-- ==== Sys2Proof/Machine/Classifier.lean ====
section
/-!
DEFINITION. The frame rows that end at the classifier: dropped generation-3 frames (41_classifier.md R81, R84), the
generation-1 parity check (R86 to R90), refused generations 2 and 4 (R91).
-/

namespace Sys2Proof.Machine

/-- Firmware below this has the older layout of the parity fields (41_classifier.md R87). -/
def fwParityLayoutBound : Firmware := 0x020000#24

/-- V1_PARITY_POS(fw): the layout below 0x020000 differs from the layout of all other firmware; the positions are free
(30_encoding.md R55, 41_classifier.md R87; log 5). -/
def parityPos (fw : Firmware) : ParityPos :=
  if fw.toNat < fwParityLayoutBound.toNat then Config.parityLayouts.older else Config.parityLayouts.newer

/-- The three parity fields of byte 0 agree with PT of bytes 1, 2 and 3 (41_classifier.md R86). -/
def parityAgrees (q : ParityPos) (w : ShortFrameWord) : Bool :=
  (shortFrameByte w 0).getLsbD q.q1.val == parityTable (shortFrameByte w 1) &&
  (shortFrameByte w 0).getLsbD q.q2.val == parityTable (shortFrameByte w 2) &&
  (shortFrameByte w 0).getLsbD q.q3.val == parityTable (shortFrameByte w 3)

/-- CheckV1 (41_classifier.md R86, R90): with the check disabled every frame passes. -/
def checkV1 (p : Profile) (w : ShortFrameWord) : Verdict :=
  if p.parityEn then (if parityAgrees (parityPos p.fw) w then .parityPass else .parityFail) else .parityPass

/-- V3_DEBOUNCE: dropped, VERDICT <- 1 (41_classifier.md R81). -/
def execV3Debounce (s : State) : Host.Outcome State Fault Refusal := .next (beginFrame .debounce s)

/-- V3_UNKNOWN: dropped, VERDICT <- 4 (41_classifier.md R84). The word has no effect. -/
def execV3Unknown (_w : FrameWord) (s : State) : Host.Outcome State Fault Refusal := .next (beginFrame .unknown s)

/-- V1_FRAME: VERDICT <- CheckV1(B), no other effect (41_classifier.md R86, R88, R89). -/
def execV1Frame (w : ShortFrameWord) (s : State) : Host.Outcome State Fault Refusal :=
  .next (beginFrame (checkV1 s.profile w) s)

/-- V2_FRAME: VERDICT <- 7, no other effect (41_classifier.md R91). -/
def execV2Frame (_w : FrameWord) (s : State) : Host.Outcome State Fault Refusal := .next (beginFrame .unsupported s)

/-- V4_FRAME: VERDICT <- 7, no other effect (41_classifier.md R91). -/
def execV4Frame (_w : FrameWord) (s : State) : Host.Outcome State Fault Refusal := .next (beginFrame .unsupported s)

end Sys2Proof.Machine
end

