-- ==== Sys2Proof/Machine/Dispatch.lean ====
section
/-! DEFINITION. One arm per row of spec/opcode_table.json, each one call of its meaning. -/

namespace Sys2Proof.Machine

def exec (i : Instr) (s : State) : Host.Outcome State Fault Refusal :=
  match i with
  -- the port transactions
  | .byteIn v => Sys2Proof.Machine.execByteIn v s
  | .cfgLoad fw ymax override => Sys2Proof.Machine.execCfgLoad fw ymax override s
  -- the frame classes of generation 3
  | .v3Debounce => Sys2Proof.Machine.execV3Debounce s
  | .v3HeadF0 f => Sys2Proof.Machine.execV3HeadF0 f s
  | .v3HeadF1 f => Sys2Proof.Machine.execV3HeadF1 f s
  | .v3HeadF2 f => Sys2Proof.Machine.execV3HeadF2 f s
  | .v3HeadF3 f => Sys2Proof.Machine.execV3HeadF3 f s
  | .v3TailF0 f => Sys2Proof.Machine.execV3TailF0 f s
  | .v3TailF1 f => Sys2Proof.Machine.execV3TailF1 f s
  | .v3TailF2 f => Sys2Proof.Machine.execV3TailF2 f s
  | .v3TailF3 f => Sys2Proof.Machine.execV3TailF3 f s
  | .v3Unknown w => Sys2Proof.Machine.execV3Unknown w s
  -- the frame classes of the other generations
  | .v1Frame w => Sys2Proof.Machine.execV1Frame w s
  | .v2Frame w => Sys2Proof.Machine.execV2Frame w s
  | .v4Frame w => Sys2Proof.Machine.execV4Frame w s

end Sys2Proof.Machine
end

◇ ◇ ◇ ◇ ◇ ◇ ◇

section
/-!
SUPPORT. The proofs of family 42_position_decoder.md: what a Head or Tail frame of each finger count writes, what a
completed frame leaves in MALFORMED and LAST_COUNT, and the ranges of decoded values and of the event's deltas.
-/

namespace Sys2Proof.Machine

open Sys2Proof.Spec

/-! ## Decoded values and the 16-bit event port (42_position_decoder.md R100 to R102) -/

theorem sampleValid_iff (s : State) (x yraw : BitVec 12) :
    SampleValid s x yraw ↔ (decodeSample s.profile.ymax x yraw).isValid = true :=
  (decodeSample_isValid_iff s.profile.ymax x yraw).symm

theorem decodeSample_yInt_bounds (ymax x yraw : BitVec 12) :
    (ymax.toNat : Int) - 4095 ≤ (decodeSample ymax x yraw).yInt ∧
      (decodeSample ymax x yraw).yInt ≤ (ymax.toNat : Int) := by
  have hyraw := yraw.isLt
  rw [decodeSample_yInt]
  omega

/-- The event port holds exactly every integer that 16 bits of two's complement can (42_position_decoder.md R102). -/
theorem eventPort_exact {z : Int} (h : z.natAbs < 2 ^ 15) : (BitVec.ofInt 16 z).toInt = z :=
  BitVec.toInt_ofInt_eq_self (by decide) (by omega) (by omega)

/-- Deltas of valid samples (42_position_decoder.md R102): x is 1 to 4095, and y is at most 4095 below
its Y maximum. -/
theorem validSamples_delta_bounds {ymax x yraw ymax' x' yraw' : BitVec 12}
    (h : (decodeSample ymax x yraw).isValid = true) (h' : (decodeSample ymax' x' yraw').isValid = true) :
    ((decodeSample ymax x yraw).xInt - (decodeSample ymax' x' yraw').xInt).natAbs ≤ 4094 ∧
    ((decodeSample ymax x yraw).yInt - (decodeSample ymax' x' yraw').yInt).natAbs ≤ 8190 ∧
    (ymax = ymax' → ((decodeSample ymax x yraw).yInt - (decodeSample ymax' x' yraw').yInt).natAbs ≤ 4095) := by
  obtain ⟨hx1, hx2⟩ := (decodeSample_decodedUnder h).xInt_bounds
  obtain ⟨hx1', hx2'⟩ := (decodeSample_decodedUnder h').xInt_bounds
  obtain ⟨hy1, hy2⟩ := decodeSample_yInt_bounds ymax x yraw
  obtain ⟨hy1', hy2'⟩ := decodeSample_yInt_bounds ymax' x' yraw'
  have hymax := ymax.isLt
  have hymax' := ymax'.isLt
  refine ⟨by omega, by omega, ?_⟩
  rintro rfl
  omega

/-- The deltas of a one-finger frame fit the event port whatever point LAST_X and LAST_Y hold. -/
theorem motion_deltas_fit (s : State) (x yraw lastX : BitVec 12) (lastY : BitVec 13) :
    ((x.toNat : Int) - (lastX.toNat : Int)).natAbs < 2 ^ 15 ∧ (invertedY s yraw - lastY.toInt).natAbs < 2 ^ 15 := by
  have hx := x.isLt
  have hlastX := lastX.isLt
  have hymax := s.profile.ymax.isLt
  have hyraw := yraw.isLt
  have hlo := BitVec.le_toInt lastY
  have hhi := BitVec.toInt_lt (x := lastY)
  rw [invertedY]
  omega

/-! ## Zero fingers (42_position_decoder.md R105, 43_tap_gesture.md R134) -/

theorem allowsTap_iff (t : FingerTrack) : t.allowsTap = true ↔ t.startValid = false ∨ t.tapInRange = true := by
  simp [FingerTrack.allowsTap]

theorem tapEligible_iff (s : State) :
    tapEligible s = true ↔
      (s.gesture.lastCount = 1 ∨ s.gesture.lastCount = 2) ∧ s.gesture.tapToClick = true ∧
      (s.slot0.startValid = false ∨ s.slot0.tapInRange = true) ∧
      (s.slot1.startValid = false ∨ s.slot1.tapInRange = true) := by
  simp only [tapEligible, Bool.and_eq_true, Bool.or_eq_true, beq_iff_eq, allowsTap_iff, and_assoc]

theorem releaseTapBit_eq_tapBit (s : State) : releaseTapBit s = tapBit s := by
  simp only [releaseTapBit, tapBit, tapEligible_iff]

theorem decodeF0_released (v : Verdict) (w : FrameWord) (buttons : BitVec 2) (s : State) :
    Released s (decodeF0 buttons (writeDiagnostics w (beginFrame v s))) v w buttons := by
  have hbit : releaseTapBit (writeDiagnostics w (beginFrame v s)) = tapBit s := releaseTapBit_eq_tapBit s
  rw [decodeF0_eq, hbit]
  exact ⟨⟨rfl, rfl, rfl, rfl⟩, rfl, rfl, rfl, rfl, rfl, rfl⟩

◇ ◇ ◇ ◇ ◇ ◇ ◇

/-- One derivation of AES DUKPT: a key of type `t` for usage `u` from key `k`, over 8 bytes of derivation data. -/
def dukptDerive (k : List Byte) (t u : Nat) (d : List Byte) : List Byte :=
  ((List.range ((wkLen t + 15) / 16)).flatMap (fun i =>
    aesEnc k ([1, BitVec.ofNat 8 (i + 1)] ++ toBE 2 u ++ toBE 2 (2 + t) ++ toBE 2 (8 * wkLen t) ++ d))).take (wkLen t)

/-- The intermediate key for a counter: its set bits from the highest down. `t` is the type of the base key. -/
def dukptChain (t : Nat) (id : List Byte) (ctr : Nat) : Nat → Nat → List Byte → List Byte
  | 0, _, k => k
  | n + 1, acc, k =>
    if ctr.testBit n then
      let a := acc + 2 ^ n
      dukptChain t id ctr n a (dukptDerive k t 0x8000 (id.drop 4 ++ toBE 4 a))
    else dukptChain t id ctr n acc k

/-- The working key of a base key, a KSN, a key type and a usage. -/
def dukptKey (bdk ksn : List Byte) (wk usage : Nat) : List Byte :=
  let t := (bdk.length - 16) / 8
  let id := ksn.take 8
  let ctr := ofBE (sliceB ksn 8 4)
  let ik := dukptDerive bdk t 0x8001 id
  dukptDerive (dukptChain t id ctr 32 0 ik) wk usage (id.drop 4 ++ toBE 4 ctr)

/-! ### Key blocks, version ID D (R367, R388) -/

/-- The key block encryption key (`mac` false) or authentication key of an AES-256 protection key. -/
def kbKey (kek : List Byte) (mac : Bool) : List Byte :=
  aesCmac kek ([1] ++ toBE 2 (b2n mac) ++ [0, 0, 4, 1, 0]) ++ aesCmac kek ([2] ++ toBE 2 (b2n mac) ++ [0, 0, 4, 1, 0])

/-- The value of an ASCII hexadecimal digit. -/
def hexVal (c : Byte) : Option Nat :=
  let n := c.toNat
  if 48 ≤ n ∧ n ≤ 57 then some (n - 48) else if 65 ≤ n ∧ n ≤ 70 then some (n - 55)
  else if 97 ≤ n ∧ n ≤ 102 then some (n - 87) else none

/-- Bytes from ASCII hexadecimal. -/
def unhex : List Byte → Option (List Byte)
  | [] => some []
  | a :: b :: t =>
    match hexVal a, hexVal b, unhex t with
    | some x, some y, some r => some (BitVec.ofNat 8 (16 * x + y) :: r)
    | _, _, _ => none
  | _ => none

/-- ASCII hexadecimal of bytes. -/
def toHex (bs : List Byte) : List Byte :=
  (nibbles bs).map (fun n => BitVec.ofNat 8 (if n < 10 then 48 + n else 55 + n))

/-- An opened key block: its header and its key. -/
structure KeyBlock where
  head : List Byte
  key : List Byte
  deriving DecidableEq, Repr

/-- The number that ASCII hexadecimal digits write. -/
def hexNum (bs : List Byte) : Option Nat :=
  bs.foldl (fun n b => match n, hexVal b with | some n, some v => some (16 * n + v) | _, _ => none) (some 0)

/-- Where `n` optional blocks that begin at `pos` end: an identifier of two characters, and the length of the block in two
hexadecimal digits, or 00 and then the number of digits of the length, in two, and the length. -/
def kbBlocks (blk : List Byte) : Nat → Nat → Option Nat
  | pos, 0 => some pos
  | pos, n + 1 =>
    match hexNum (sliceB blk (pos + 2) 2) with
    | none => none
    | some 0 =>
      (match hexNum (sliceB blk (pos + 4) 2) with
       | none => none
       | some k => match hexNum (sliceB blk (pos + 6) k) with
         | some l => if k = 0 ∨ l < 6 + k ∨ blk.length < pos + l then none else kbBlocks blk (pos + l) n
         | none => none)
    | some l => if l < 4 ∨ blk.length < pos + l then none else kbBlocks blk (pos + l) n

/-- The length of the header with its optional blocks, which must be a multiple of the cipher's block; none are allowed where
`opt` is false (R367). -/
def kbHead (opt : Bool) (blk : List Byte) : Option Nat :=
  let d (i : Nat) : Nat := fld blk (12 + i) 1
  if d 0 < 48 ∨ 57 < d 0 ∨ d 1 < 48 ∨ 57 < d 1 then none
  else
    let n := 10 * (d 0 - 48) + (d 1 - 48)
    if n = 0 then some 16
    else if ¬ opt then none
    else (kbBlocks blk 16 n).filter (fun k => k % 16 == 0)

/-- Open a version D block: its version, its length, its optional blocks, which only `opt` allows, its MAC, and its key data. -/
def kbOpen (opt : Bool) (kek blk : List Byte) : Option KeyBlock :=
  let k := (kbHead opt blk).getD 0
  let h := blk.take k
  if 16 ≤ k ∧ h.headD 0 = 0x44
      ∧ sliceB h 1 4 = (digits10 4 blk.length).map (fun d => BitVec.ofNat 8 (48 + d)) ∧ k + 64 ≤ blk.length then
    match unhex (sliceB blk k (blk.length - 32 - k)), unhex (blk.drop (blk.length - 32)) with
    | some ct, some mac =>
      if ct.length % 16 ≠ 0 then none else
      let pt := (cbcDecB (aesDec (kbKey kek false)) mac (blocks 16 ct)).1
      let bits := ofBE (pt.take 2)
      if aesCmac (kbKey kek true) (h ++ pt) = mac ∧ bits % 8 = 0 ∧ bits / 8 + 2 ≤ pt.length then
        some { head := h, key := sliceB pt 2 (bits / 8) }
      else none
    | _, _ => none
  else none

◇ ◇ ◇ ◇ ◇ ◇ ◇

## Work request
Everything from the line with "def kbKey (kek" through the line with "none => none)" should be written out exactly as it appears above, end lines included, and nothing outside that range.

## Solution for this problem
def kbKey (kek : List Byte) (mac : Bool) : List Byte :=
  aesCmac kek ([1] ++ toBE 2 (b2n mac) ++ [0, 0, 4, 1, 0]) ++ aesCmac kek ([2] ++ toBE 2 (b2n mac) ++ [0, 0, 4, 1, 0])

/-- The value of an ASCII hexadecimal digit. -/
def hexVal (c : Byte) : Option Nat :=
  let n := c.toNat
  if 48 ≤ n ∧ n ≤ 57 then some (n - 48) else if 65 ≤ n ∧ n ≤ 70 then some (n - 55)
  else if 97 ≤ n ∧ n ≤ 102 then some (n - 87) else none

/-- Bytes from ASCII hexadecimal. -/
def unhex : List Byte → Option (List Byte)
  | [] => some []
  | a :: b :: t =>
    match hexVal a, hexVal b, unhex t with
    | some x, some y, some r => some (BitVec.ofNat 8 (16 * x + y) :: r)
    | _, _, _ => none
  | _ => none

/-- ASCII hexadecimal of bytes. -/
def toHex (bs : List Byte) : List Byte :=
  (nibbles bs).map (fun n => BitVec.ofNat 8 (if n < 10 then 48 + n else 55 + n))

/-- An opened key block: its header and its key. -/
structure KeyBlock where
  head : List Byte
  key : List Byte
  deriving DecidableEq, Repr

/-- The number that ASCII hexadecimal digits write. -/
def hexNum (bs : List Byte) : Option Nat :=
  bs.foldl (fun n b => match n, hexVal b with | some n, some v => some (16 * n + v) | _, _ => none) (some 0)

/-- Where `n` optional blocks that begin at `pos` end: an identifier of two characters, and the length of the block in two
hexadecimal digits, or 00 and then the number of digits of the length, in two, and the length. -/
def kbBlocks (blk : List Byte) : Nat → Nat → Option Nat
  | pos, 0 => some pos
  | pos, n + 1 =>
    match hexNum (sliceB blk (pos + 2) 2) with
    | none => none
    | some 0 =>
      (match hexNum (sliceB blk (pos + 4) 2) with
       | none => none
       | some k => match hexNum (sliceB blk (pos + 6) k) with
         | some l => if k = 0 ∨ l < 6 + k ∨ blk.length < pos + l then none else kbBlocks blk (pos + l) n
         | none => none)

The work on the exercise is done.